Was that snake up near the top of Hazard Peak? I saw some slither tracks through the talc up there after I snuck out for a short ride to test a new tubeless conversion on my AM wheelset. Forgot my water bottles, duh!

I can ride after 4pm when we close the shop on Sundays, and next week my schedule goes to Tues/Wed off, so either of those days. We should get you up Shooters and over into the rocks on Morning Glory.


----------



## Okie Dokie (May 14, 2008)

Rattlesnake was right at the end of Islay Creek where you go around the gate. He was half-way across the little area you ride through around gate...and gave me a good startle. 
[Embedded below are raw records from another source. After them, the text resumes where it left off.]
/-! ## Sailed waves (R164-R166) -/

/-- SAILED_WAVE_PLACE: a sailed berth's wave is placed on the berth's core as a block of its own. -/
def execSailedWavePlace (idx : Nat) (s : State) : Out :=
  match s.sailed[idx]? with
  | none => .fault .eventCannotOccur
  | some (core, i) =>
    match (s.core core).berths.find? fun b => b.1 == i with
    | none => .fault .eventCannotOccur
    | some (_, b) =>
      let g := s.grid b.grid
      let r := g.record
      let need : Need := { rings := [ringSize (recBring r b.desc)] }
      if s.frozen b.grid (recBclass r b.desc) || s.fenced core then .fault .eventCannotOccur
      else match placeBlock (s.rooms [core]) core need, s.allocate g.vm [s.berthUnits b] with
        | some (_, spot), some [area] =>
          let at_ := spot.parts.getD 0 (0, 0)
          let w := { s.berthWave b s.blocks.length with
            part := .ofNat 32 at_.1, wslot := .ofNat 4 at_.2, ctx := area + 65536 * blockUnits 0 0 }
          let blk := { s.berthBlock b core s.waves.length with bslot := .ofNat 4 spot.bslot, area := area }
          let s1 := { s with blocks := s.blocks ++ [blk], waves := s.waves ++ [w], sailed := s.sailed.eraseIdx idx }
          let s2 := s1.updCore core fun k => { k with berths := k.berths.filter fun x => x.1 != i }
          .next (s2.acquire core .system)
        | _, _ => .fault .eventCannotOccur

/-! ## The end of a block (R148, R170) -/

/-- A block has neither ended nor been killed. -/
def Block.stands (b : Block) : Bool :=
  match b.life with
  | .resident | .saved | .unplaced _ => true
  | _ => false

/-- The moves of a governor are complete when the last of the blocks asked to end has ended, wherever it was placed again meanwhile
(R170). -/
def State.settleMoves (s : State) (vm : Nat) : State :=
  let v := s.govOf vm
  let ended := fun (m : StageMove) => m.blocks.all fun i => !(s.block i).stands
  let move := fun (v : GovSt) (m : StageMove) =>
    let d : StageSt := Sparse.get {} v.stages m.donor
    let v1 := { v with stages := Sparse.set {} v.stages m.donor { d with cores := d.cores.filter fun c => c != m.core } }
    let t : StageSt := Sparse.get {} v1.stages m.target
    { v1 with stages := Sparse.set {} v1.stages m.target { t with cores := t.cores ++ [m.core] } }
  let done := v.moves.filter ended
  if done = [] then s
  else s.setGov vm { done.foldl move v with moves := v.moves.filter fun m => !ended m }

/-- Cores that have become free join the pool, up to POOL, in ascending order (R168); a stopped governor's pool is released when its
last STAGE grid has ended (R171). -/
def State.grantPool (s : State) (vm : Nat) : State :=
  let v := s.govOf vm
  if !v.en then
    if s.grids.any fun g => g.life == .active && g.vm == vm && recKind g.record == 2 then s
    else s.setGov vm { v with held := [], moves := [], stages := v.stages.map fun e => (e.1, { e.2 with cores := [] }) }
  else
    let free := ((List.range 8).flatMap s.dieCores).filter fun c =>
      (s.poolOwner c).isNone && !s.fenced c && s.resident c == []
    s.setGov vm { v with held := v.held ++ free.take (v.pool - v.held.length) }

/-- After a core has become freer: moves and grants of every governor. -/
def State.afterFree (s : State) : State :=
  (s.gov.map Prod.fst).foldl (fun s vm => (s.settleMoves vm).grantPool vm) s

/-- BLOCK_END (R148, R119): every wave has ended and every operation has completed; the end is a release at system scope. -/
def execBlockEnd (block : Nat) (s : State) : Out :=
  let b := s.block block
  if b.life != .resident || !b.ending || b.halted || b.svc
      || s.ops.any (fun o => o.block == block && o.life == .running) then .fault .eventCannotOccur
  else
    let s1 := s.release b.core b.cls.val .system
    let s2 := (s1.freeBlock block).updBlock block fun b => { b with life := .ended, ending := false }
    let s3 := s2.updGrid b.grid fun g => { g with ended := if b.spawned then g.ended else g.ended + 1 }
    .next s3.afterFree

end Sys2Proof.Machine
end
Tuesday before 5 or Wednesday anytime is good for me. Funny you mention Shooters and Morning Glory...I was thinking same thing  Might try to ride it Saturday but last time I just got lost. If you want to go early Saturday let me know and if not lets make sure we go Tues or Wednesday. 

Cya then!


----------



## dieselcruiserhead (Aug 3, 2007)

Slocaus, thanks for the excellent post and thread as well. I've read it a couple times and enjoyed it and its responses every time. Didn't feel appropriate to post because my own requirements/cycling for me are different and much less necessary. But I am hitting 30, and there is a chronic thing in my famiuly I call "Bill Murray" or "Dan Akroyd" disease where you get to 30ish and transition from reasonably athletic and tall and reasonably skinny, to fat and future-lathergic. It sounds crazy but I already feel it in my body, I feel like I am on the cusp of life transformation (and it already begun to happen, gained 10 lbs from where I've been for 10 years, real fast this winter), and I could legitimately end up as a fat man for life... My goal is to nip it in the bud before it happens. I just refound MTB specifically myself just really last year... But I did it _a lot_ as a kid, riding as much as 15-20 miles a day just ot get around... Since about 20 I have spent years upon years in an interesting hobby of fixing up/restoring old Toyota Land Cruisers, which is fun but no excercise, no outdoors, other than in your truck when you actually get it running. Fun and exciting, but different hobby, much different culture, not nearly the sense of humor MTB seem to have too  So I've taken my obsession from it, with numbers and technology and different other aspects from the Cruisers, and moved it over to bikes...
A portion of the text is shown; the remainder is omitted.